> [The task]: Your answer should consist solely of the lines from the first line of the data through the line with "a default. -/", each reproduced exactly.

Records from a data collection
════════════════════
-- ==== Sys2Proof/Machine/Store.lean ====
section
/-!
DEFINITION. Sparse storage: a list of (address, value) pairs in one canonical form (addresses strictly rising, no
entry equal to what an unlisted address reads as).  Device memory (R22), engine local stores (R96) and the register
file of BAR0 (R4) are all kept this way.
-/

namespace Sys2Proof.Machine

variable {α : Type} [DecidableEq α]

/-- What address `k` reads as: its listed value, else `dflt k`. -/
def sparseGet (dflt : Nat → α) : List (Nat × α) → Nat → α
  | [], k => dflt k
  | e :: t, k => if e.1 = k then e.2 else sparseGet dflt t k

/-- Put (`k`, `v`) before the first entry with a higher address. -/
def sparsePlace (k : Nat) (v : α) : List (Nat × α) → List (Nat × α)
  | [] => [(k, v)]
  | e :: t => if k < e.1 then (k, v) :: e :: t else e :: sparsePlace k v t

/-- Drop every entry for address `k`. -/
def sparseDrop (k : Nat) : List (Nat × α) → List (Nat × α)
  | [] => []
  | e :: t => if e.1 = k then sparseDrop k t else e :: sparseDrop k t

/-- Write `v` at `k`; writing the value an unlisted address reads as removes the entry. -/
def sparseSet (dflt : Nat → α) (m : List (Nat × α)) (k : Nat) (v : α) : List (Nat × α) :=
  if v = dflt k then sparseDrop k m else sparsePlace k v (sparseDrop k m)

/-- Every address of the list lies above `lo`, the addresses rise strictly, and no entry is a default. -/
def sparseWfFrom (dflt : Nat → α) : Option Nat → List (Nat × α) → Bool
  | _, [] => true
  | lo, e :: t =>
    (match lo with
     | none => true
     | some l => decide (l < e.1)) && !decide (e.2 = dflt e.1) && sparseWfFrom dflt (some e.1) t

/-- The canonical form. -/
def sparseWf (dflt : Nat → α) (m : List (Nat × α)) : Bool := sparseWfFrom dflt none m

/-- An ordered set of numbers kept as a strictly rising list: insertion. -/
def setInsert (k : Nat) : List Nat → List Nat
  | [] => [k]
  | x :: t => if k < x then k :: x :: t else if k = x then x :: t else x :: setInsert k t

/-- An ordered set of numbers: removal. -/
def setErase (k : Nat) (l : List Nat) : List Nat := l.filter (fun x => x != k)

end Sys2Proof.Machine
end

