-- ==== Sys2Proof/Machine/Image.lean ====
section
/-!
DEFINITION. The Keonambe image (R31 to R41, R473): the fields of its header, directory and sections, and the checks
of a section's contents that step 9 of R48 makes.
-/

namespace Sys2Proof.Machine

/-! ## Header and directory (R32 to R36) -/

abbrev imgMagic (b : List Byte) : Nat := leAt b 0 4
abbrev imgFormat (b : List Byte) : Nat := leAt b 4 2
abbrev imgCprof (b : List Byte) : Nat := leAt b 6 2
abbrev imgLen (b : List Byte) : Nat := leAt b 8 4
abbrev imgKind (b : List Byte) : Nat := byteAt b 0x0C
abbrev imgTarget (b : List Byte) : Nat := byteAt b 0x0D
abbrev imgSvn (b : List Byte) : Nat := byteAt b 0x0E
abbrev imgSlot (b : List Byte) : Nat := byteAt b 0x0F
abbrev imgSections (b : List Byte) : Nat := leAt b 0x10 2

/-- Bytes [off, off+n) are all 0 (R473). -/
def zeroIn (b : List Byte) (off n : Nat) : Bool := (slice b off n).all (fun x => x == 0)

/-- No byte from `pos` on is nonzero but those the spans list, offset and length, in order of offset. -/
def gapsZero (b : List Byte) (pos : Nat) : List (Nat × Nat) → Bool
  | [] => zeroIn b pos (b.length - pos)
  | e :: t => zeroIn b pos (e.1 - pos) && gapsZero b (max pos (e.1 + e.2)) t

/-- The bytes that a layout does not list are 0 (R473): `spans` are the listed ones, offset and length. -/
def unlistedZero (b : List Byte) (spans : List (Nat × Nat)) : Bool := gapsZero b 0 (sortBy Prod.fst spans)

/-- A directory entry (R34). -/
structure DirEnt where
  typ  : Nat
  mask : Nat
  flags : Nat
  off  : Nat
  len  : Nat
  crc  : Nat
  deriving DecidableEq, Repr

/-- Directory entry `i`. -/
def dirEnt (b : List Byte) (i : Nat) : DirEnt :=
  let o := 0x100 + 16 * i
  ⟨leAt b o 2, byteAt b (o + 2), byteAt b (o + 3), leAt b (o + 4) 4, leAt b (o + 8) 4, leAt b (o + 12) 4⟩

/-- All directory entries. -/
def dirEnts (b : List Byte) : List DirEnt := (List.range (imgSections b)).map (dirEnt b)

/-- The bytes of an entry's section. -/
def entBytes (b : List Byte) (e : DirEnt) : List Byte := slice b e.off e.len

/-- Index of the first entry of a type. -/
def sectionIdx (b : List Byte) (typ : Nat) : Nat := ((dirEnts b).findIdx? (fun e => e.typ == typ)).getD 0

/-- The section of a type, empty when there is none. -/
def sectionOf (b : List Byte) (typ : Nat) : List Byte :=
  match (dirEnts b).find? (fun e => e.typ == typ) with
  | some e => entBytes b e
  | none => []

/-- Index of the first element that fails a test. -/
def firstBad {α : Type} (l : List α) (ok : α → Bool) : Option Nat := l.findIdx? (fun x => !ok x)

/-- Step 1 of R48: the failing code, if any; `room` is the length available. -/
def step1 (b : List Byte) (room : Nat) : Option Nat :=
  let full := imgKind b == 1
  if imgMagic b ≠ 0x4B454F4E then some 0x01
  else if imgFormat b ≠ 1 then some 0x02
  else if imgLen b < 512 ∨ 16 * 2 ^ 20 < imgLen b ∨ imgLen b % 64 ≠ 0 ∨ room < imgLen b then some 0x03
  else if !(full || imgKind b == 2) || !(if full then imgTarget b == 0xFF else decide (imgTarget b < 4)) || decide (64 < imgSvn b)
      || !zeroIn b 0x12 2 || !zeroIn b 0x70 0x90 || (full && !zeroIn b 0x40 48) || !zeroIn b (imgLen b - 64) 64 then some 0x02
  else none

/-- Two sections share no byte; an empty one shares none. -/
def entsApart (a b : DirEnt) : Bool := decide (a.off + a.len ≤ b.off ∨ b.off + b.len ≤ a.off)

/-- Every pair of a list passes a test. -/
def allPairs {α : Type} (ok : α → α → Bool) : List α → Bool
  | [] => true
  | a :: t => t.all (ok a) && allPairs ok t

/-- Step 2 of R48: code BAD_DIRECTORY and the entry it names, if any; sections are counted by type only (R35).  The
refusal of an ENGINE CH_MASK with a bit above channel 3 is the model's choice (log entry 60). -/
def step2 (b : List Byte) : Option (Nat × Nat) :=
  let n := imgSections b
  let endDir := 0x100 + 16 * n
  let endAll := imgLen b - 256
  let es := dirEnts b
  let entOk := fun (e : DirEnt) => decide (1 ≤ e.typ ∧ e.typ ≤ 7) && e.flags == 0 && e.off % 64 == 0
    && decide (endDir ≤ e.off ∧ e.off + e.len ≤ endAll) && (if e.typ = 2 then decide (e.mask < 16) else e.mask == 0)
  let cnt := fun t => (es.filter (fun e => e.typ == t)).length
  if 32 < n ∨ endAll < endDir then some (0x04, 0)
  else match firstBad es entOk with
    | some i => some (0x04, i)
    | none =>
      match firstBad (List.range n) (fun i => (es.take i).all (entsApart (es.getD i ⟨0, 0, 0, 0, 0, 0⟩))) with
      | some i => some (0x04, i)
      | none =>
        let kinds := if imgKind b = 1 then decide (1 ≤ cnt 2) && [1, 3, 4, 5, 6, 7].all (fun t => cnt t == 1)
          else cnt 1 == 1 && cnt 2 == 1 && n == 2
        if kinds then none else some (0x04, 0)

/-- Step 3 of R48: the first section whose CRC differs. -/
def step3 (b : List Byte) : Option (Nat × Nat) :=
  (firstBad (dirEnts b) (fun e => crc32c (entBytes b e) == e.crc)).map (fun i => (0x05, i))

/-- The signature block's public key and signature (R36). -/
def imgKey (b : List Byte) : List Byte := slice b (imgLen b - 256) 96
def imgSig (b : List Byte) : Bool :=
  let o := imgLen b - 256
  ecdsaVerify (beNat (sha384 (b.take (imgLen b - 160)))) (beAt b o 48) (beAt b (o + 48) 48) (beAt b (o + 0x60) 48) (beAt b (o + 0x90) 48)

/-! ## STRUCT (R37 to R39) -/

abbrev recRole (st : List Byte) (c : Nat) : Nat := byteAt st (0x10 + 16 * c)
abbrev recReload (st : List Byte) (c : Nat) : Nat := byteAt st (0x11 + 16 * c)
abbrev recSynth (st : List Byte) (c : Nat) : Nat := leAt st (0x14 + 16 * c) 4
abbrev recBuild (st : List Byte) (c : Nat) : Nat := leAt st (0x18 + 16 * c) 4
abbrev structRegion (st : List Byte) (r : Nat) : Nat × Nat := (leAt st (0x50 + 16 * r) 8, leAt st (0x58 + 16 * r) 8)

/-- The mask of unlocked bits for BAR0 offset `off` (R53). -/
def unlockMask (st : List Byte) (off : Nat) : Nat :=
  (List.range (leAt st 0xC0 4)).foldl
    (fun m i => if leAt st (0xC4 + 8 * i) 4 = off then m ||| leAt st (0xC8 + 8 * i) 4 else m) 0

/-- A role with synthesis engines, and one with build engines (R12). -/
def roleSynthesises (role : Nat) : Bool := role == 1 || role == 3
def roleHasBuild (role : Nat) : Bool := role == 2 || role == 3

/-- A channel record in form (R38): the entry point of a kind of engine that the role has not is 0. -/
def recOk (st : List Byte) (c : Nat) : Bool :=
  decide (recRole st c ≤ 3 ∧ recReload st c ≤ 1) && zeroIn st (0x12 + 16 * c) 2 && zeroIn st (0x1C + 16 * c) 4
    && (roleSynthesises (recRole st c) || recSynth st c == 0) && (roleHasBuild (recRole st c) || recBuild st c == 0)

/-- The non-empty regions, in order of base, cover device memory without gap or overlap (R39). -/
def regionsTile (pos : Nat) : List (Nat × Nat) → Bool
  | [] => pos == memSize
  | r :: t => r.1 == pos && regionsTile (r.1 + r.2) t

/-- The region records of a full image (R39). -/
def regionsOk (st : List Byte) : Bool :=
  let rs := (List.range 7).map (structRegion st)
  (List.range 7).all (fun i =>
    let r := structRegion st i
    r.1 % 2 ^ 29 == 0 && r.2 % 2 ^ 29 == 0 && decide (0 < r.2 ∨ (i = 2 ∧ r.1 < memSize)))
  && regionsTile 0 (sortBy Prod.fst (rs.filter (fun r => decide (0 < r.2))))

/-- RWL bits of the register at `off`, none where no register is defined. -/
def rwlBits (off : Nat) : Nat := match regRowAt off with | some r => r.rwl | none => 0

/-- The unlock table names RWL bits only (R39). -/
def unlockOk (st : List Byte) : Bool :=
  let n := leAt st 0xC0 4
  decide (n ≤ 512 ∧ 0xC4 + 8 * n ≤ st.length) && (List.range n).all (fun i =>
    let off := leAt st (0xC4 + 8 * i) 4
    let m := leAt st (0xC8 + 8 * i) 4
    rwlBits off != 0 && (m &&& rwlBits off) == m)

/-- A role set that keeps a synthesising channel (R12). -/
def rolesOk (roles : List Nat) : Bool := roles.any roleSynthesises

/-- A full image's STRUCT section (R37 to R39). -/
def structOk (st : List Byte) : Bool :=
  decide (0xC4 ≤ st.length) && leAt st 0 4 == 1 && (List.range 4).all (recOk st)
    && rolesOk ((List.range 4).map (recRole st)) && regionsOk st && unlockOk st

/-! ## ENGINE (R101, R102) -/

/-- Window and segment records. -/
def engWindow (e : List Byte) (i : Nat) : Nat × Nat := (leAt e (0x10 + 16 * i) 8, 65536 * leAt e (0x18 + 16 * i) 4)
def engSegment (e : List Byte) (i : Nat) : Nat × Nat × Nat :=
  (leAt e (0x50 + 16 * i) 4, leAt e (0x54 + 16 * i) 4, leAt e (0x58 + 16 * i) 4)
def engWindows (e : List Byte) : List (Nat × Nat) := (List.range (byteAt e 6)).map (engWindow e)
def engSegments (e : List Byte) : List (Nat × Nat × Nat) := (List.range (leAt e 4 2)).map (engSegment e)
════════════════════
> [Response for this exercise]:
-- ==== Sys2Proof/Machine/Store.lean ====
section
/-!
DEFINITION. Sparse storage: a list of (address, value) pairs in one canonical form (addresses strictly rising, no
entry equal to what an unlisted address reads as).  Device memory (R22), engine local stores (R96) and the register
file of BAR0 (R4) are all kept this way.
-/

namespace Sys2Proof.Machine

variable {α : Type} [DecidableEq α]

/-- What address `k` reads as: its listed value, else `dflt k`. -/
def sparseGet (dflt : Nat → α) : List (Nat × α) → Nat → α
  | [], k => dflt k
  | e :: t, k => if e.1 = k then e.2 else sparseGet dflt t k

/-- Put (`k`, `v`) before the first entry with a higher address. -/
def sparsePlace (k : Nat) (v : α) : List (Nat × α) → List (Nat × α)
  | [] => [(k, v)]
  | e :: t => if k < e.1 then (k, v) :: e :: t else e :: sparsePlace k v t

/-- Drop every entry for address `k`. -/
def sparseDrop (k : Nat) : List (Nat × α) → List (Nat × α)
  | [] => []
  | e :: t => if e.1 = k then sparseDrop k t else e :: sparseDrop k t

/-- Write `v` at `k`; writing the value an unlisted address reads as removes the entry. -/
def sparseSet (dflt : Nat → α) (m : List (Nat × α)) (k : Nat) (v : α) : List (Nat × α) :=
  if v = dflt k then sparseDrop k m else sparsePlace k v (sparseDrop k m)

/-- Every address of the list lies above `lo`, the addresses rise strictly, and no entry is a default. -/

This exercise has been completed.